Do you remember chuckling at the common saying: ask someone for a favour after they have had lunch? Obviously it's because at the time, they are in a good mood, and more likely to grant the favour.
The saying has a kernel of truth to it, and is actually referred to in Noise: A Flaw in Human Judgment by Daniel Kahneman, Olivier Sibony, Cass R. Sunstein - a serious, scientific book.
The book discusses at length something that is usually swept under the carpet: arbitrary variations in human judgements.
The most memorable aphorism from this book, at least for me, is that where there are decisions, there is ‘noise’ – arbitrariness in decisions that can vary from person to person, and from time to time when made by the same person.
Bias or “systemic deviation” is well known and often mindfully addressed while making decisions; but not so with noise - “random scatter”, which is also destructive.
Noisy decisions, the authors say, can harm, blight or end lives. Even in workplaces, those hives of ‘professionalism’, noise is ever-present. Ever felt your annual evaluation was ‘off’? On any day, we make hundreds of decisions that can cause injustice or in other ways affect lives. Noise occurs everywhere, in matters of hiring and promotions, medicine, and of course, justice.
Some justice systems have been studied extensively by scientists focusing on noise. The authors quote a famous series of examples in which “similar people, convicted of the same offense” got “dramatically different sentences”.

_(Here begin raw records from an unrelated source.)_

/-! ## Injection (R179, R180, R224, R225) -/

/-- The entry may be injected: every earlier request of its identifier has gone ahead, its Room is the identifier's
current Room or all of them have completed, its Room is not fenced, and its Landing wait is over. -/
def Run.canInject (r : Run) (p : Fin 8) (e : Ent) : Bool :=
  let x := r.porch p
  let before := (x.queue e.item.oid).filter fun y => decide (y.place < e.uid)
  e.stage = .waiting && allGone before e.reissue && inRoom before e.room &&
    !(r.fenced (unitRoom (r.serving e.room))) &&
    !(e.landWait && (if isRsv e.item.op then x.landInGran e.item.pa (r.cls e.item.attr.cls).rgran
                     else x.hasLand (paLine e.item.pa)))

/-- BIRsp of a link whose earlier RwD has all been injected (R142) wait no longer; they are taken in Coherence. -/
def Run.biReady (r : Run) (p : Fin 8) (w : BiWait) : Bool :=
  !((r.porch p).store.any fun e => w.uids.contains e.uid && e.stage = .waiting)

/-- A Landing drain that a fence has called back may set out again (R225). -/
def Run.canResend (r : Run) (p : Fin 8) (d : LandSent) : Bool :=
  let before := ((r.porch p).queue d.item.oid).filter fun y => decide (y.place < d.place)
  d.stage = .waiting && allGone before true && inRoom before d.room && !(r.fenced (unitRoom (r.serving d.room)))

/-- A Landing drain sets out again. -/
def Run.resend (r : Run) (p : Fin 8) (code : Nat) (d : LandSent) : Run :=
  r.inSlot (porchCal p) code fun r =>
    (r.modSent p d.seq fun d => { d with stage := .injected }).toHallWords p (r.serving d.room) d.item

/-- An admitted request sets out. -/
def Run.injectEnt (r : Run) (p : Fin 8) (code : Nat) (e : Ent) : Run :=
  r.inSlot (porchCal p) code fun r =>
    ((r.modEnt p e.uid fun e => { e with stage := .injected }).toHall p (r.serving e.room) e.item).pump p

/-- Inject the oldest entry that `sel` names and that may be injected: a class code, or 0x55 for what is issued again,
Landing drains among them. -/
def Run.inject (r : Run) (p : Fin 8) (sel : Nat) : Run :=
  let x := r.porch p
  match x.store.find? fun e => (if sel = 0x55 then e.reissue else e.item.attr.cls.toNat = sel) && r.canInject p e,
      if sel = 0x55 then x.landSent.find? fun d => r.canResend p d else none with
  | some e, some d => if d.place < e.uid then r.resend p sel d else r.injectEnt p sel e
  | some e, none => r.injectEnt p sel e
  | none, some d => r.resend p sel d
  | none, none => r

def execRequestInject (p : Fin 8) (sel : Nat) (s : State) : Host.Outcome State Fault Refusal :=
  .next (Run.finish s ((Run.start s).inject p sel))

/-! ## Landing drains (R116–R118) -/

/-- The entry is eligible to drain (R116, R131), no older entry of its line is still Draining (R118), and its drain
passes no request of its identifier that was admitted before the write that opened it (R178, R186; log entry 101,
DEDUCED). -/
def Run.landEligible (r : Run) (p : Fin 8) (e : Land) : Bool :=
  let x := r.porch p
  let ctl := r.reg (pchBase p + 0x400)
  let q := x.queue e.oid
  !e.draining && decide (e.openedCc < r.c.cc) && allGone (q.filter fun y => decide (y.place < e.place)) false &&
    inRoom q e.room &&
    (e.mask = fullMask || decide (e.openedCc + bitsOf ctl 15 0 ≤ r.c.cc) ||
      decide (bitsOf ctl 23 16 < x.lands.length) || e.force || x.bars.any (fun b => b.kind ≠ .msync) ||
      r.mode = .drain) &&
    !(x.lands.any fun e' => e'.line = e.line && e'.draining) &&
    !(r.fenced (unitRoom (r.serving e.room)))

/-- The write that an entry's drain is (R116, R117). -/
def Land.item (e : Land) (p : Fin 8) : Item :=
  { src := .land e.seq p, op := .memWrPtl, meta' := .i, pa := linePa e.line, attr := e.attr, oid := e.oid,
    data := e.data, mask := e.mask, poison := e.poison, tin := e.tin }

One well-known example: “[t]wo men, neither of whom had a criminal record, were convicted for cashing counterfeit checks in the amounts of $58.40 and $35.20, respectively. The first man was sentenced to fifteen years, the second to 30 days.” While some studies analyzed actual decisions, other studies have used simulation to find noise. In the United States, a study mapped the decisions of “208 federal judges” in “the same sixteen hypothetical cases”. The results? “In only 3 of the 16 cases was there a unanimous agreement to impose a prison term”. And the prison terms varied alarmingly: “In one fraud case in which the mean prison term was 8.5 years, the longest term was life in prison.”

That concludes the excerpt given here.